Containers have become popular with developers and operators for their scalability, portability, and agility. These lightweight packages encapsulate an entire runtime environment, enabling rapid development, testing, and deployment.
Unlike machines that utilize hardware virtualization, containers employ OS kernel features (such as Linux namespaces and groups) to limit what processes inside a container can see of the host process space and resources.
POSIX ACLs in Kubernetes
Kubernetes uses POSIX ACLs to restrict access to files and directories on a volume by user and group. This allows the administrator to ensure that a specific file or directory is read-only or only readable by certain groups. Using POSIX ACLs, the kubectl command line offers multiple options for modifying a file or directory’s access permissions:
The entries owner, owning group, other, and mask are required in a POSIX ACL. The first three entries correspond to the traditional permission bits, while the last reflects the overlapping portion of the permissions for the owning group and the mask.
When a process creates a file or directory in a POSIX ACL-protected directory, the resulting file is assigned the same ACL as the parent directory. The mkdir command below shows how this is accomplished with the ACL for the directory mydir:
In Unix/Linux, processes have a set of privileges based on their primary group ID (PID), the UID of the container in which they are running, and Linux capabilities. While POSIX ACLs do not provide fine-grained controls over individual process privileges, Linux Capabilities, Security Enhanced Linux, and AppArmor provide this functionality in containers.

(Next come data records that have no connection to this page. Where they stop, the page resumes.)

-- ==== Sys2Proof/Machine/Ramp.lean ====
section
/-! DEFINITION. The ramp engine and the overrides (Chapter 7). -/

namespace Sys2Proof.Machine

/-! ### Ramp expiry -/

/-- One step of a commanded level toward its target (R115). -/
def stepLevel (d target rise fall : Nat) : Nat :=
  if d < target then min target (d + rise) else if target < d then max target (d - fall) else d

/-- Is a ramp offer due for a group of level `level` (R117)? `age` is its refresh age in time units. -/
def Group.offerDue (g : Group) (level : Nat) (target : Option Nat) (deadband refresh : Nat) (age : Time) : Bool :=
  decide (deadband ≤ (level - g.sent) + (g.sent - level))
    || (target == some level && level != g.sent)
    || (level == 0 && g.sent != 0)
    || decide (refresh * secTicks ≤ age)
    || g.due

/-- Replaces the record of one zone. -/
def State.mapZone (s : State) (i : Fin 32) (f : Zone → Zone) : State := { s with zones := updAt s.zones i f }

/-- The offers of a zone at a ramp expiry (R116, R117), in stage-list order, the reserve last. -/
def State.offerRamp (s : State) (p : Fin 4) (i : Fin 32) (kind : LevelKind) : State :=
  s.zones[i].places.foldl (init := s) fun (t : State) (q : Place × Fin 48) =>
    let z := s.zones[i]
    let g := t.groups[q.2]
    let level := g.levelAt (z.isOn q.1) z.dCmd
    if g.owner = .part ∧ g.offerDue level z.dTarget s.portals[p].deadband s.portals[p].refreshInterval (t.refreshAge q.2) then
      t.offerLevel q.2 level kind
    else t

/-- One zone at a ramp expiry (R115, Table 7-1): stepped, but not under FIRE; a step cut short by the rise step counts under
code 10; then the offers. A zone under AUTO with no target is left alone. -/
def State.rampZone (s : State) (p : Fin 4) (i : Fin 32) : State :=
  let z := s.zones[i]
  let r := s.portals[p]
  match (z.override.map fun o => o.kind : Option OverrideKind), z.dTarget with
  | some .fire, _ => s.offerRamp p i .fire
  | _, none => s
  | _, some target =>
    let t := s.mapZone i fun z => { z with dCmd := stepLevel z.dCmd target r.riseStep r.fallStep }
    let t := if z.dCmd + r.riseStep < target then t.count 10 (scopedTo [p]) else t
    t.offerRamp p i .autoManual

/-- The running out of a ramp timer (R115, R79). -/
def State.rampExpiry (s : State) (p : Fin 4) : State :=
  match s.portals[p].rampTimer with
  | none => s
  | some e =>
    let s := s.reach e
    let t := s.mapPortal p fun r => { r with rampTimer := some (s.now + r.rampPeriod * msTicks) }
    (t.portalZones p).foldl (fun u z => u.rampZone p z) t

/-! ### Overrides -/

/-- The second clamping stage of FORCE (R123): a level from 1 to below the minimum of the on set becomes that minimum. -/
def clampForce (level dminOn : Nat) : Nat := if 1 ≤ level ∧ level < dminOn then dminOn else level

/-- Every regular stage of the list on; the reserve as given (R124, R125). -/
def Zone.allStages (z : Zone) (reserveOn : Bool) : Zone :=
  { z with onStages := Vector.ofFn fun n => z.onStages[n] || decide (n.val < z.stages.length), onReserve := reserveOn }

/-- A zone under a new MANUAL override (R124). -/
def Zone.manual (z : Zone) (sg : Fin 48 → Nat) (groups : Vector Group 48) (level : Nat) (scope : OverrideScope) : Zone :=
  let y := z.allStages z.onReserve
  let l := clampForce level (y.dminOn groups)
  { y with
    override := some { kind := .manual, level := l, scope := scope }
    dCmd := if y.sameOnSet z then z.dCmd else handoverOn z.dCmd (z.sOn sg) (y.sOn sg) (y.dminOn groups)
    dTarget := some l }

/-- A zone under a new FIRE override (R125). -/
def Zone.fire (z : Zone) (groups : Vector Group 48) (level : Nat) (scope : OverrideScope) : Zone :=
  let y := z.allStages z.reserve.isSome
  let l := clampForce level (y.dminOn groups)
  { y with override := some { kind := .fire, level := l, scope := scope }, dCmd := l, dTarget := some l }

/-- The offers FORCE makes at once for a zone (R124, R125): under FIRE for every PART-owned group, under MANUAL where the level
differs from the sent level. -/
def State.offerForce (s : State) (i : Fin 32) (kind : OverrideKind) : State :=
  s.zones[i].places.foldl (init := s) fun (t : State) (q : Place × Fin 48) =>
    let z := s.zones[i]
    let g := t.groups[q.2]
    let level := g.levelAt (z.isOn q.1) z.dCmd
    match kind with
    | .fire => if g.owner = .part then t.offerLevel q.2 level .fire else t
    | .manual => if g.owner = .part ∧ level ≠ g.sent then t.offerLevel q.2 level .autoManual else t

/-- FORCE on one zone (R124 to R126), its level already within 1,000. -/
def State.forceZone (s : State) (i : Fin 32) (kind : OverrideKind) (level : Nat) (scope : OverrideScope) : State :=
  (s.mapZone i fun z =>
    match kind with
    | .manual => z.manual s.sg s.groups level scope
    | .fire => z.fire s.groups level scope).offerForce i kind

/-- FORCE on a portal (R122, R123, R126): its override field, then every used zone in order of position. -/
def State.forcePortal (s : State) (p : Fin 4) (kind : OverrideKind) (level : Nat) : State :=
  let t := s.mapPortal p fun r => { r with override := some { kind := kind, level := level } }
  (t.portalZones p).foldl (fun u z => u.forceZone z kind level .portal) t

/-- RELEASE of one zone (R127). -/
def State.releaseZone (s : State) (i : Fin 32) : State := s.mapZone i fun z => { z with override := none }

/-- RELEASE of a portal (R127). -/
def State.releasePortal (s : State) (p : Fin 4) : State :=
  { s.mapPortal p fun r => { r with override := none } with
    zones := updAll s.zones fun _ z => if z.used && z.portal == p then { z with override := none } else z }

end Sys2Proof.Machine
end

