/-- A PORTAL field. -/
def State.readPortal (s : State) (p : Fin 4) (f : PortalField) : Word :=
  let r := s.portals[p]
  match f with
  | .used => boolWord r.used
  | .bore => natWord r.bore.val
  | .mainSensor => natWord r.mainSensor.val
  | .reserveSensor => natWord (indexCode (r.reserveSensor.map (·.val)))
  | .tolerance => natWord r.tolerance
  | .fallbackLuminance => natWord r.fallbackLuminance
  | .holdTime => natWord r.holdTime
  | .ceiling => natWord r.ceiling
  | .interior => natWord r.interior
  | .passPeriod => natWord r.passPeriod
  | .rampPeriod => natWord r.rampPeriod
  | .riseStep => natWord r.riseStep
  | .fallStep => natWord r.fallStep
  | .deadband => natWord r.deadband
  | .refreshInterval => natWord r.refreshInterval
  | .initialSpeed => natWord r.initialSpeed.val
  | .initialTraffic => natWord r.initialTraffic.val
  | .state => natWord r.state.code
  | .speed => natWord r.speed.val
  | .traffic => natWord r.traffic.val
  | .la => optWord r.la
  | .lastGoodLa => optWord r.lastGoodLa
  | .lth => optWord r.lth
  | .holdTimer => s.remainingMs r.holdTimer
  | .disagree => boolWord r.disagree
  | .override => PortalOverride.word r.override

/-- A ZONE field. -/
def Zone.read (z : Zone) (f : ZoneField) : Word :=
  match f with
  | .used => boolWord z.used
  | .portal => natWord z.portal.val
  | .position => natWord z.position
  | .stageList => stageListWord z.stages
  | .reserve => natWord (indexCode (z.reserve.map (·.val)))
  | .ratio => natWord z.ratio
  | .hysteresis => natWord z.hysteresis
  | .lz => optWord z.lz
  | .onSet => z.onWord
  | .dCmd => natWord z.dCmd
  | .dTarget => optWord z.dTarget
  | .deficit => boolWord z.deficit
  | .deficitAmount => natWord z.deficitAmount
  | .override => ZoneOverride.word z.override
  | .reserveEligible => boolWord z.reserveEligible

/-- A GROUP field; burn hours and the refresh age are rounded down at the read (R98, R119). -/
def State.readGroup (s : State) (g : Fin 48) (f : GroupField) : Word :=
  let r := s.groups[g]
  match f with
  | .used => boolWord r.used
  | .groupAddress => r.address.setWidth 32
  | .rated => natWord r.rated
  | .dmin => natWord r.dmin
  | .owner => natWord r.owner.code
  | .depreciation => natWord r.depreciation
  | .mfFloor => natWord r.mfFloor
  | .burnHours => natWord (r.burnMinutes / 60)
  | .sent => natWord r.sent
  | .pendingMark => boolWord r.pendingMark
  | .due => boolWord r.due
  | .refreshAge => natWord (s.refreshAge g / secTicks)
  | .burnMinutes => natWord r.burnMinutes
  | .burnSub => natWord r.burnSub
  | .burnKnown => boolWord r.burnKnown
  | .mf => optWord r.mf
  | .sg => optWord r.sg

/-- A DRIVER field. -/
def Driver.read (r : Driver) (f : DriverField) : Word :=
  match f with
  | .used => boolWord r.used
  | .lineAddress => r.address.setWidth 32
  | .group => natWord r.group.val
  | .state => natWord r.state.code
  | .misses => natWord r.misses
  | .lastCondition => optWord (r.lastCondition.map (·.toNat))
  | .lastLevel => optWord (r.lastLevel.map (·.toNat))

/-- A COUNTER field. -/
def Counter.read (r : Counter) (f : CounterField) : Word :=
  match f with
  | .select => natWord r.select.val
  | .scope => natWord r.scope.code
  | .value => r.value
  | .sticky => boolWord r.sticky

/-- The value a GET of the field reads now (R148, R168). -/
def State.read (s : State) (t : Target) : Word :=
  match t with
  | .device f => s.readDevice f
  | .accept i f => s.accept[i].read f
  | .sensor i f => s.readSensor i f
  | .pulse n f => s.pulses[n].read f
  | .portal p f => s.readPortal p f
  | .kTable i => natWord s.kTable[i]
  | .zone z f => s.zones[z].read f
  | .group g f => s.readGroup g f
  | .driver d f => s.drivers[d].read f
  | .counter i f => s.counters[i].read f
  | .flags .device f => flagBit s.deviceFlags f
  | .flags (.portal p) f => flagBit s.portalFlags[p] f

/-! ### SET: writability (R149 (1)) -/

/-- Can the field be written? -/
def Target.writable (t : Target) : Bool :=
  match t with
  | .device f =>
    match f with
    | .controlOwner | .maintenanceOwner | .rollover | .pollInterval | .replyWindow | .missLimit | .deviceAlert
    | .portalAlert _ => true
    | .familyCode | .revision | .ownAddress | .mode | .restartPending | .cursor | .rescanInProgress | .rescanPosition => false
  | .accept _ f =>
    match f with
    | .enable | .ports | .mask | .value | .action | .sensor | .forward => true
    | .hits => false
  | .sensor _ f =>
    match f with
    | .used | .source | .staleTimeout => true
    | .state | .rejects | .good | .historyCount | .median | .history _ | .probation _ | .ageTimer => false
  | .pulse _ f =>
    match f with
    | .enable | .gateLength | .scale => true
    | .count | .lastEdgePresent | .lastEdge | .referencePresent | .reference | .lastSample => false
  | .portal _ f =>
    match f with
    | .used | .bore | .mainSensor | .reserveSensor | .tolerance | .fallbackLuminance | .holdTime | .ceiling | .interior
    | .passPeriod | .rampPeriod | .riseStep | .fallStep | .deadband | .refreshInterval | .initialSpeed | .initialTraffic => true
    | .state | .speed | .traffic | .la | .lastGoodLa | .lth | .holdTimer | .disagree | .override => false
  | .kTable _ => true
  | .zone _ f =>
    match f with
    | .used | .portal | .position | .stageList | .reserve | .ratio | .hysteresis => true
    | .lz | .onSet | .dCmd | .dTarget | .deficit | .deficitAmount | .override | .reserveEligible => false
  | .group _ f =>
    match f with
    | .used | .groupAddress | .rated | .dmin | .owner | .depreciation | .mfFloor | .burnHours => true
    | .sent | .pendingMark | .due | .refreshAge | .burnMinutes | .burnSub | .burnKnown | .mf | .sg => false
  | .driver _ f =>
    match f with
    | .used | .lineAddress | .group => true
    | .state | .misses | .lastCondition | .lastLevel => false
  | .counter _ f =>
    match f with
    | .select | .scope => true
    | .value | .sticky => false
  | .flags _ _ => false

/-! ### SET: mode and state (R149 (2), R150) -/

/-- How a SET of a field is restricted (Table 9-5). -/
inductive Restriction
  | free
  | owner
  | structural
  deriving DecidableEq, Repr

/-- The restriction of a field (Table 9-5, R150). -/
def Target.restriction (t : Target) : Restriction :=
  match t with
  | .device .controlOwner | .device .maintenanceOwner => .owner
  | .sensor _ .used | .sensor _ .source => .structural
  | .portal _ .used | .portal _ .bore | .portal _ .mainSensor | .portal _ .reserveSensor => .structural
  | .zone _ .used | .zone _ .portal | .zone _ .position | .zone _ .stageList | .zone _ .reserve => .structural
  | .group _ .used | .group _ .groupAddress => .structural
  | .driver _ .used | .driver _ .lineAddress | .driver _ .group => .structural
  | _ => .free

/-- The portals of the used zones in which a group stands (Table 9-5). -/
def State.portalsOfGroup (s : State) (g : Fin 48) : List (Fin 4) := (s.zonesOfGroup g).map fun z => s.zones[z].portal

/-- The portals a structural SET of value `v` concerns (Table 9-5). A value that is out of range names no portal or group. -/
def State.concerned (s : State) (t : Target) (v : Nat) : List (Fin 4) :=
  match t with
  | .sensor i _ => s.sensorPortals i
  | .portal p _ => [p]
  | .zone z .portal => s.zones[z].portal :: (finOf 4 v).toList
  | .zone z _ => [s.zones[z].portal]
  | .group g _ => s.portalsOfGroup g
  | .driver d .group => s.portalsOfGroup s.drivers[d].group ++ ((finOf 48 v).toList.flatMap s.portalsOfGroup)
  | .driver d _ => s.portalsOfGroup s.drivers[d].group
  | _ => []

/-- Do the mode and the portal states allow the SET (R150)? -/
def State.allowsSet (s : State) (t : Target) (v : Nat) : Bool :=
  match s.mode, t.restriction with
  | .transparent, _ | .running, .free => true
  | .running, .owner => false
  | .running, .structural => (s.concerned t v).all fun p => !s.regulating p

/-! ### SET: value and effect (R149 (3))

Each writer answers none where the value is out of range. -/

/-- Writes a DEVICE field (Table 9-6). -/
def Device.write (d : Device) (f : DeviceField) (v : Nat) : Option Device :=
  match f with
  | .controlOwner => (inRange 0 255 v).map fun x => { d with controlOwner := BitVec.ofNat 8 x }
  | .maintenanceOwner => (inRange 0 255 v).map fun x => { d with maintenanceOwner := BitVec.ofNat 8 x }
  | .rollover => (boolOf v).map fun x => { d with rollover := x }
  | .pollInterval => (inRange 50 2000 v).map fun x => { d with pollInterval := x }
  | .replyWindow => (inRange 5 100 v).map fun x => { d with replyWindow := x }
  | .missLimit => (inRange 1 7 v).map fun x => { d with missLimit := x }
  | .deviceAlert => (boolOf v).map fun x => { d with deviceAlert := x }
  | .portalAlert p => (boolOf v).map fun x => { d with portalAlert := updAt d.portalAlert p fun _ => x }
  | _ => none

/-- Writes an acceptance entry field (R32). -/
def AcceptEntry.write (e : AcceptEntry) (f : AcceptField) (v : Word) : Option AcceptEntry :=
  match f with
  | .enable => (boolOf v.toNat).map fun x => { e with enable := x }
  | .ports => (PortSelector.ofCode v.toNat).map fun x => { e with ports := x }
  | .mask => some { e with mask := v }
  | .value => some { e with value := v }
  | .action => (Action.ofCode v.toNat).map fun x => { e with action := x }
  | .sensor => (finOf 8 v.toNat).map fun x => { e with sensor := x }
  | .forward => (boolOf v.toNat).map fun x => { e with forward := x }
  | .hits => none

/-- Writes a sensor field (R52, R53). -/
def Sensor.write (r : Sensor) (f : SensorField) (v : Nat) : Option Sensor :=
  match f with
  | .used => (boolOf v).map fun x =>
      if x = r.used then r else { r.emptied (if x then .wait else .unused) with used := x }
  | .source => (Source.ofCode v).map fun x =>
      if x = r.source then r else if r.used then { r.emptied .wait with source := x } else { r with source := x }
  | .staleTimeout => (inRange 1 120 v).map fun x => { r with staleTimeout := x }
  | _ => none

/-- Writes a pulse input field at `now` (R65). -/
def PulseInput.write (r : PulseInput) (f : PulseField) (v : Nat) (now : Time) : Option PulseInput :=
  match f with
  | .enable => (boolOf v).map fun x => if x = r.enable then r else if x then { r.startGate now with enable := true } else r.stop
  | .gateLength => if [125, 250, 500, 1000].contains v then some { r with gateLength := v } else none
  | .scale => (inRange 1 4000 v).map fun x => { r with scale := x }
  | _ => none

/-- Writes a portal field (R73 to R75). -/
def Portal.write (r : Portal) (f : PortalField) (v : Nat) : Option Portal :=
  let regulating := r.used && r.state.regulating
  match f with
  | .used => (boolOf v).map fun x =>
      if x = r.used then r
      else if x then { r with used := true, state := .standby } else { r.discarded .unused with used := false }
  | .bore => (finOf 2 v).map fun x => { r with bore := x }
  | .mainSensor => (finOf 8 v).map fun x => { r with mainSensor := x }
  | .reserveSensor => (optFinOf 8 v).map fun x => { r with reserveSensor := x }
  | .tolerance => (inRange 0 500 v).map fun x => { r with tolerance := x }
  | .fallbackLuminance => (inRange 0 20000 v).map fun x => { r with fallbackLuminance := x }
  | .holdTime => (inRange 0 600 v).map fun x => { r with holdTime := x }
  | .ceiling =>
    if regulating ∧ v < r.interior then none else (inRange 10 40000 v).map fun x => { r with ceiling := x }
  | .interior =>
    if regulating ∧ r.ceiling < v then none else (inRange 10 500 v).map fun x => { r with interior := x }
  | .passPeriod => (inRange 1 60 v).map fun x => { r with passPeriod := x }
  | .rampPeriod => (inRange 100 2000 v).map fun x => { r with rampPeriod := x }
  | .riseStep => (inRange 1 1000 v).map fun x => { r with riseStep := x }
  | .fallStep => (inRange 1 1000 v).map fun x => { r with fallStep := x }
  | .deadband => (inRange 0 50 v).map fun x => { r with deadband := x }
  | .refreshInterval => (inRange 5 300 v).map fun x => { r with refreshInterval := x }
  | .initialSpeed => (finOf 8 v).map fun x => { r with initialSpeed := x }
  | .initialTraffic => (finOf 4 v).map fun x => { r with initialTraffic := x }
  | _ => none

/-- Would the ratio break the order of a regulating portal (R93)? The neighbours are the used zones of the portal one position
outward and one inward. -/
def State.ratioBreaksOrder (s : State) (i : Fin 32) (v : Nat) : Bool :=
  let z := s.zones[i]
  z.used && s.regulating z.portal && (List.finRange 32).any fun j =>
    let y := s.zones[j]
    y.used && y.portal == z.portal
      && ((y.position + 1 == z.position && decide (y.ratio < v)) || (y.position == z.position + 1 && decide (v < y.ratio)))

In previous releases of Kubernetes, every time a volume was mounted, it would recursively chown and chmod the files on the PersistentVolumeClaim – even if the fsGroup field in the PVC was already set to the requested value. This is a costly operation for large volumes with many small files and is now being fixed in 1.20 and later releases of Kubernetes. A new configuration option called fsGroupPolicy can be set within the CSI Driver config file to opt out of these recursive permission changes.
With this granularity, Kubernetes volume mount permissions become a powerful tool for administrators. You can prevent accidental deletions, enforce data confidentiality, and ensure smooth collaboration within your containerized city.
Access Control Lists (ACLs)
Access Control Lists (ACLs) dictate who has privileges for an object on a computer system. They help to prevent unintentional data breaches by filtering out what shouldn’t be in the system and allowing in what should be there. ACLs should also be configured on every public-facing network interface and within the internal network. This ensures that sensitive devices aren’t accidentally exposed and allows administrators to create detailed access controls.
A filesystem ACL is a table that tells the operating system which users have permission to access specific objects, such as a directory or file on the system. Whenever someone attempts to access the system, the operating system checks if they match any ACL entries and either grants or denies them.
ACLs come in two varieties: standard and extended. Routers include standard ACLs, which filter traffic depending on a packet’s originating IP address. In contrast, an extended ACL can filter on several criteria, including port numbers, protocols, time ranges, and priority, as determined by its Differentiated Services Code Point (DSCP). Some ACLs even allow users to add comments that provide more details about the rules. It would help to understand what each ACL rule is doing before implementing it. Also, you should set up a monitoring mechanism to ensure that ACLs are working correctly and that any changes are reflected in your environment.
POSIX ACLs
ACLs allow more detailed permissions to be granted and restricted than the default POSIX permissions model. However, they can quickly become confusing to manage. They only support using numeric user and group identifiers local to the system. Adding the ability to grant and restrict permissions to non-local users would require substantial changes to the process model.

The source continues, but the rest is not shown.